=== YOUR TASK ===
The answer is the set of lines that include "refused", copied from the data below.

=== PROVIDED ENTRIES ===
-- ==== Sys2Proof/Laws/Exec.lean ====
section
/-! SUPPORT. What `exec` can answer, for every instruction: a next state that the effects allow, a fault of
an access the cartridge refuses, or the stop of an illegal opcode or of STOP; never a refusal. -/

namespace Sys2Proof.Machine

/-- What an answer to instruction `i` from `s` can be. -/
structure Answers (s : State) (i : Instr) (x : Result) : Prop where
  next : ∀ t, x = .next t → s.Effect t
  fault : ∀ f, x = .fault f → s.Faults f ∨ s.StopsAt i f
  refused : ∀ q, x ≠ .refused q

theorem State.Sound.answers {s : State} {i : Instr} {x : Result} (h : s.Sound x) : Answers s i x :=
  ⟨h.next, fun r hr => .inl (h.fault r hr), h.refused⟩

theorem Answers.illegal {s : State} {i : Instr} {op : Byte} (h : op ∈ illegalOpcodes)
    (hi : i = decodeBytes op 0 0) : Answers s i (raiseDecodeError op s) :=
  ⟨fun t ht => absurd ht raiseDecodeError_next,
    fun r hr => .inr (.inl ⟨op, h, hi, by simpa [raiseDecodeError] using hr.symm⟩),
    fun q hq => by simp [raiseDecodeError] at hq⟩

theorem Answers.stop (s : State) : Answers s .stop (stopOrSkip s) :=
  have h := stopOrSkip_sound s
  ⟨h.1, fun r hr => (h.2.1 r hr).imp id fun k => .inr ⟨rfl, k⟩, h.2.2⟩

=== SOLUTION TO THE EXERCISE ===
  refused : ∀ q, x ≠ .refused q
  ⟨h.next, fun r hr => .inl (h.fault r hr), h.refused⟩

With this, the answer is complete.